▸ **Your task**
Would you please transcribe, exactly as written, the lines of the entries below starting at the one that holds "k st t 0 v)" and ending at the one that holds "(∀ (s : State) (p : ParcelId) (buf : Nat) (ts", both included?

Collected data entries
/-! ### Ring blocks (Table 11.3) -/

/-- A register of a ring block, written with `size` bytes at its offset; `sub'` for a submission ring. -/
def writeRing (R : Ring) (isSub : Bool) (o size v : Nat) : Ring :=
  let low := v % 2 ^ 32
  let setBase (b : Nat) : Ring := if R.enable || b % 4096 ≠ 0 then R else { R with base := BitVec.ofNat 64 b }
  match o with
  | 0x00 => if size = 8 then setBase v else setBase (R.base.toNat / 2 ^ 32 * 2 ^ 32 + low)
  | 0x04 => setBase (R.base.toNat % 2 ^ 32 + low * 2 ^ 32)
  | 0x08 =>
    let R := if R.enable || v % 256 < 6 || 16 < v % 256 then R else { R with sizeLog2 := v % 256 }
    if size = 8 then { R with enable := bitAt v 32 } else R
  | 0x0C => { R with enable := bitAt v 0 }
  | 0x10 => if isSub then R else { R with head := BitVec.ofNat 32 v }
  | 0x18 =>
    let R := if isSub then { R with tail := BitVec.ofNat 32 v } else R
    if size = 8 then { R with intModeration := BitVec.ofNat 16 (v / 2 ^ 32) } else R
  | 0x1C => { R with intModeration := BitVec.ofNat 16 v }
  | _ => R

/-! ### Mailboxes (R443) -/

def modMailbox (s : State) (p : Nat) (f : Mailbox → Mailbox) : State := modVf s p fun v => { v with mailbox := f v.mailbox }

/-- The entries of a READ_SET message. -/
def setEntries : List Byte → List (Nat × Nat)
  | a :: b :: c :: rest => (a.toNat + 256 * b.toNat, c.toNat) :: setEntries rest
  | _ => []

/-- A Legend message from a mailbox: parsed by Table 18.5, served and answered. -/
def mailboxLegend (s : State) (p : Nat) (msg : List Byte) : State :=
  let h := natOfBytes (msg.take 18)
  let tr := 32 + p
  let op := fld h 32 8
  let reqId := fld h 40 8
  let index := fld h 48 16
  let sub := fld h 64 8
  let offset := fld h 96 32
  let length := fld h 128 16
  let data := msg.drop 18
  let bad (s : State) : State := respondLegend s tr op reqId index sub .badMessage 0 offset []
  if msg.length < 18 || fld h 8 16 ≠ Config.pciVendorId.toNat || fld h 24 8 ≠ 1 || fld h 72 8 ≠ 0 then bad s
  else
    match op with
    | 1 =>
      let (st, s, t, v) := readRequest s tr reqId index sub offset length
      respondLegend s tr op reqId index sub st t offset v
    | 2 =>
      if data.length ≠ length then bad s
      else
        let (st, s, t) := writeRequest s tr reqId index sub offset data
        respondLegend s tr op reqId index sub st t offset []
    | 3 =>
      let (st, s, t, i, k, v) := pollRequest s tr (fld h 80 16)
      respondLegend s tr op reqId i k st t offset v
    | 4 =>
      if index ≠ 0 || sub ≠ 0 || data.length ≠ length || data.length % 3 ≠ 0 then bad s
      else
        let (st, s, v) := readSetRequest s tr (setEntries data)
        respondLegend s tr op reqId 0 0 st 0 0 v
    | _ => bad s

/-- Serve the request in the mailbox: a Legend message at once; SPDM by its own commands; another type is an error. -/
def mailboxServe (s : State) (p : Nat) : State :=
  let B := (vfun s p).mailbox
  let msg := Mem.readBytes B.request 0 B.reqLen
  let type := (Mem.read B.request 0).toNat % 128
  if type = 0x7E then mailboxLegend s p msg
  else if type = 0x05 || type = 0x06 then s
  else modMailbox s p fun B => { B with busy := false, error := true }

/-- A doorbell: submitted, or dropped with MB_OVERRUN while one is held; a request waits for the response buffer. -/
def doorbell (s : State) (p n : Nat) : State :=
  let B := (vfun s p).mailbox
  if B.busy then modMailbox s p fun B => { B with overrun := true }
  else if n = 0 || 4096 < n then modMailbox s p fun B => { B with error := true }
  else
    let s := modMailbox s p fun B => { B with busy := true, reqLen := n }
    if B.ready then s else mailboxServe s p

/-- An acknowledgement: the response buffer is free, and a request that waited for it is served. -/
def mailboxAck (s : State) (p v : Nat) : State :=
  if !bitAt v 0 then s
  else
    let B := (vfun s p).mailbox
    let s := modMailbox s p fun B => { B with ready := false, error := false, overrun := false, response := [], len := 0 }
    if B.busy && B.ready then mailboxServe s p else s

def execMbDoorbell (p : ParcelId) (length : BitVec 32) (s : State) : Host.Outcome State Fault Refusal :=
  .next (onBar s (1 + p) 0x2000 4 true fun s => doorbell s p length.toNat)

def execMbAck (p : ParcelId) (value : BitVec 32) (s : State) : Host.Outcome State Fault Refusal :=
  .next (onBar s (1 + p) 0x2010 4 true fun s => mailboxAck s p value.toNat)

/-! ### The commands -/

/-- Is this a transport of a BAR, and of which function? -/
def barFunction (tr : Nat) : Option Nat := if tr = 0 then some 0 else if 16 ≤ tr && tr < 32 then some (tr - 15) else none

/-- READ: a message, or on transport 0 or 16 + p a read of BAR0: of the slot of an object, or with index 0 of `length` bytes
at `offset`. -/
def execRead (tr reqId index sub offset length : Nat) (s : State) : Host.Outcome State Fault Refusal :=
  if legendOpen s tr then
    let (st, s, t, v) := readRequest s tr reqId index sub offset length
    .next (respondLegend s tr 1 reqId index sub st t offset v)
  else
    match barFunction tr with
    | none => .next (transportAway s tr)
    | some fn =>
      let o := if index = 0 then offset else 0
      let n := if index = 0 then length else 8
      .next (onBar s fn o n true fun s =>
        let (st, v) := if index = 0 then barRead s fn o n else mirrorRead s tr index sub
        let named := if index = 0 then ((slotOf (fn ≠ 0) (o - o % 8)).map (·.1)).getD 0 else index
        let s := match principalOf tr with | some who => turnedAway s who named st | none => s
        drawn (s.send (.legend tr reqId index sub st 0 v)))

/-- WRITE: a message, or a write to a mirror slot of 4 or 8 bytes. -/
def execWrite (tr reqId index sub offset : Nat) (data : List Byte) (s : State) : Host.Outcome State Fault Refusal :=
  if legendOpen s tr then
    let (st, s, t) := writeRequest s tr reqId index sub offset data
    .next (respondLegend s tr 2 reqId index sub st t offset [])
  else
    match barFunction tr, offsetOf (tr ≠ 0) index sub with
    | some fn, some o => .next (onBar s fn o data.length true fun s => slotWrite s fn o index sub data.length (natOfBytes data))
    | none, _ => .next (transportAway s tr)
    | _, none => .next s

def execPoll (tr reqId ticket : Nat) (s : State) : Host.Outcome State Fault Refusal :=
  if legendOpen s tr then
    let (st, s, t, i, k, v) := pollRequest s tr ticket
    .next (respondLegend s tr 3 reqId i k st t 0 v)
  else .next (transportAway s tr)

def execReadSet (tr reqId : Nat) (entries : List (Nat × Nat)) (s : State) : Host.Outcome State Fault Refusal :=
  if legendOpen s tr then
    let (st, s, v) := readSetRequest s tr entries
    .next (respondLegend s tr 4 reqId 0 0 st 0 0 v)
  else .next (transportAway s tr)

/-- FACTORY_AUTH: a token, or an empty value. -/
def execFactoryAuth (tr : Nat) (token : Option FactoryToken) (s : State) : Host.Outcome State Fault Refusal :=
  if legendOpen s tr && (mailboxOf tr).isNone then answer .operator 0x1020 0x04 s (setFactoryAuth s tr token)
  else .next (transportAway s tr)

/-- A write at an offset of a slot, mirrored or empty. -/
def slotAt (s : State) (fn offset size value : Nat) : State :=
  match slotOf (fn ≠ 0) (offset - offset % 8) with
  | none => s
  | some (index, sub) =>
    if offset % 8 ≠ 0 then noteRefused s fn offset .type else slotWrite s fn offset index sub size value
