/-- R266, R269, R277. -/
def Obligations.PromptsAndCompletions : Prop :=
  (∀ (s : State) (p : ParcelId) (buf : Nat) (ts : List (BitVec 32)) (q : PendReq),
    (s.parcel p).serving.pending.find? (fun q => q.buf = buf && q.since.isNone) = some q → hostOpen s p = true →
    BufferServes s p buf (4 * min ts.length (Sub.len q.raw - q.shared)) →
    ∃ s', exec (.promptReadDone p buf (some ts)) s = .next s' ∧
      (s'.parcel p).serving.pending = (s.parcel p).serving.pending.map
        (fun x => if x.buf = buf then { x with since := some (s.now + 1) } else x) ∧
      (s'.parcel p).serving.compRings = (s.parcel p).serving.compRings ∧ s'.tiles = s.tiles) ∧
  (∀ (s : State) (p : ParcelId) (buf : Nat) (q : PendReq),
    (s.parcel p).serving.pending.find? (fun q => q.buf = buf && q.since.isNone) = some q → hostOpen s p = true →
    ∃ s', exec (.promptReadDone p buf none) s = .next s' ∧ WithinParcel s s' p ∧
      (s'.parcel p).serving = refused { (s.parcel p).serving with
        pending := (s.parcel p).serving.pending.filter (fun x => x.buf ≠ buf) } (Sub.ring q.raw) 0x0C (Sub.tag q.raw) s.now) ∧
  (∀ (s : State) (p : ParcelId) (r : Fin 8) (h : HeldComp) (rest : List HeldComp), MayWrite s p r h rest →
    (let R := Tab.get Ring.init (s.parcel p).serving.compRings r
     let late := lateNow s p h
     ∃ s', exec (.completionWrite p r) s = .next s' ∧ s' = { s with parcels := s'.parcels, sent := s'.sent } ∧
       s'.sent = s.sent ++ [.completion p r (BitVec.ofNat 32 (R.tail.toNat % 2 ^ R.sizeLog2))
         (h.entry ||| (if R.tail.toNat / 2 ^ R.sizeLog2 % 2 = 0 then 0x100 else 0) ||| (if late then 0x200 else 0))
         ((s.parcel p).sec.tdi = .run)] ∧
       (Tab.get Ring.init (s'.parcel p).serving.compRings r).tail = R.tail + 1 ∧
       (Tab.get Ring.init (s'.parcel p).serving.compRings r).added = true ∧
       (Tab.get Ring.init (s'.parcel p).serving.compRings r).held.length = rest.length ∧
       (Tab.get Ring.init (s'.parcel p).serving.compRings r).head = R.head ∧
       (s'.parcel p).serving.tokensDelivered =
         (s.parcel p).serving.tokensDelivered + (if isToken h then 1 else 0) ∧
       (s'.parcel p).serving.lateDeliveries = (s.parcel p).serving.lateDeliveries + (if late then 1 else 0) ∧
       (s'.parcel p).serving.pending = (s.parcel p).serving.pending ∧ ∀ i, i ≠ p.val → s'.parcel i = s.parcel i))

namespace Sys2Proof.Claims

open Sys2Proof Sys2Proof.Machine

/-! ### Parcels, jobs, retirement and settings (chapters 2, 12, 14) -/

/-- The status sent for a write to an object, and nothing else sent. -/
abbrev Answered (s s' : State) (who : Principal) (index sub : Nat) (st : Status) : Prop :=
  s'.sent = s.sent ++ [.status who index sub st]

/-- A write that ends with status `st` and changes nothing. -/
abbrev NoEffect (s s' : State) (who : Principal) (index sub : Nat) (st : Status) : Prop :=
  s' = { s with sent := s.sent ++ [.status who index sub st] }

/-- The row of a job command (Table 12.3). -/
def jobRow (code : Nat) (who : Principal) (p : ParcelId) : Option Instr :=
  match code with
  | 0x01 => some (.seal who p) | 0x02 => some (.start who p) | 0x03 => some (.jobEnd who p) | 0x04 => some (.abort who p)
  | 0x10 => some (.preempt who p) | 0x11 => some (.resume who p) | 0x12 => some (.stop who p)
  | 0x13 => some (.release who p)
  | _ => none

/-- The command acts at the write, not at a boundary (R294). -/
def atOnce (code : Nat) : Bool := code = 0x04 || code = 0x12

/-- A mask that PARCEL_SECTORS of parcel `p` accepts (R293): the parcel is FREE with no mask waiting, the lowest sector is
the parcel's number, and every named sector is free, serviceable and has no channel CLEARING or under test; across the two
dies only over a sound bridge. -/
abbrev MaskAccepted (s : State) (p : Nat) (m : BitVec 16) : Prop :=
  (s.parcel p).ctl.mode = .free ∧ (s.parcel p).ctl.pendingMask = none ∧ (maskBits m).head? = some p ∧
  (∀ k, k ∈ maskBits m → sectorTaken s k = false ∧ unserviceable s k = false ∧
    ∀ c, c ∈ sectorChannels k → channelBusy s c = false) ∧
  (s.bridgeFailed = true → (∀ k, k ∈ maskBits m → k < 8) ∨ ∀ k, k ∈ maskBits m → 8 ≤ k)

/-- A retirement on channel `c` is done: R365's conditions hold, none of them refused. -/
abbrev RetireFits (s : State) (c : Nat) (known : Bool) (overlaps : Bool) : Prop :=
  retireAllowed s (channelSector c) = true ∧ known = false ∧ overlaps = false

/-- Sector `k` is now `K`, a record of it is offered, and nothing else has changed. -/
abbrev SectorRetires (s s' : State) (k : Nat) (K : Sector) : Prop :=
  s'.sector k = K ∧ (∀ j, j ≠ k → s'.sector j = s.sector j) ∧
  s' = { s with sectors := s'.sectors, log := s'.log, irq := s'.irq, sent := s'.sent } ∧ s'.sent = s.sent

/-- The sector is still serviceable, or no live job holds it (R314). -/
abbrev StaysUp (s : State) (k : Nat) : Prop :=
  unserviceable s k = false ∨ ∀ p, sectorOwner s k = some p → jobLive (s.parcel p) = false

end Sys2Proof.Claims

▸ **Result for this exercise**
    .next (respondLegend s tr 3 reqId i k st t 0 v)
  else .next (transportAway s tr)

def execReadSet (tr reqId : Nat) (entries : List (Nat × Nat)) (s : State) : Host.Outcome State Fault Refusal :=
  if legendOpen s tr then
    let (st, s, v) := readSetRequest s tr entries
    .next (respondLegend s tr 4 reqId 0 0 st 0 0 v)
  else .next (transportAway s tr)

/-- FACTORY_AUTH: a token, or an empty value. -/
def execFactoryAuth (tr : Nat) (token : Option FactoryToken) (s : State) : Host.Outcome State Fault Refusal :=
  if legendOpen s tr && (mailboxOf tr).isNone then answer .operator 0x1020 0x04 s (setFactoryAuth s tr token)
  else .next (transportAway s tr)

/-- A write at an offset of a slot, mirrored or empty. -/
def slotAt (s : State) (fn offset size value : Nat) : State :=
  match slotOf (fn ≠ 0) (offset - offset % 8) with
  | none => s
  | some (index, sub) =>
    if offset % 8 ≠ 0 then noteRefused s fn offset .type else slotWrite s fn offset index sub size value
/-- R266, R269, R277. -/
def Obligations.PromptsAndCompletions : Prop :=
  (∀ (s : State) (p : ParcelId) (buf : Nat) (ts : List (BitVec 32)) (q : PendReq),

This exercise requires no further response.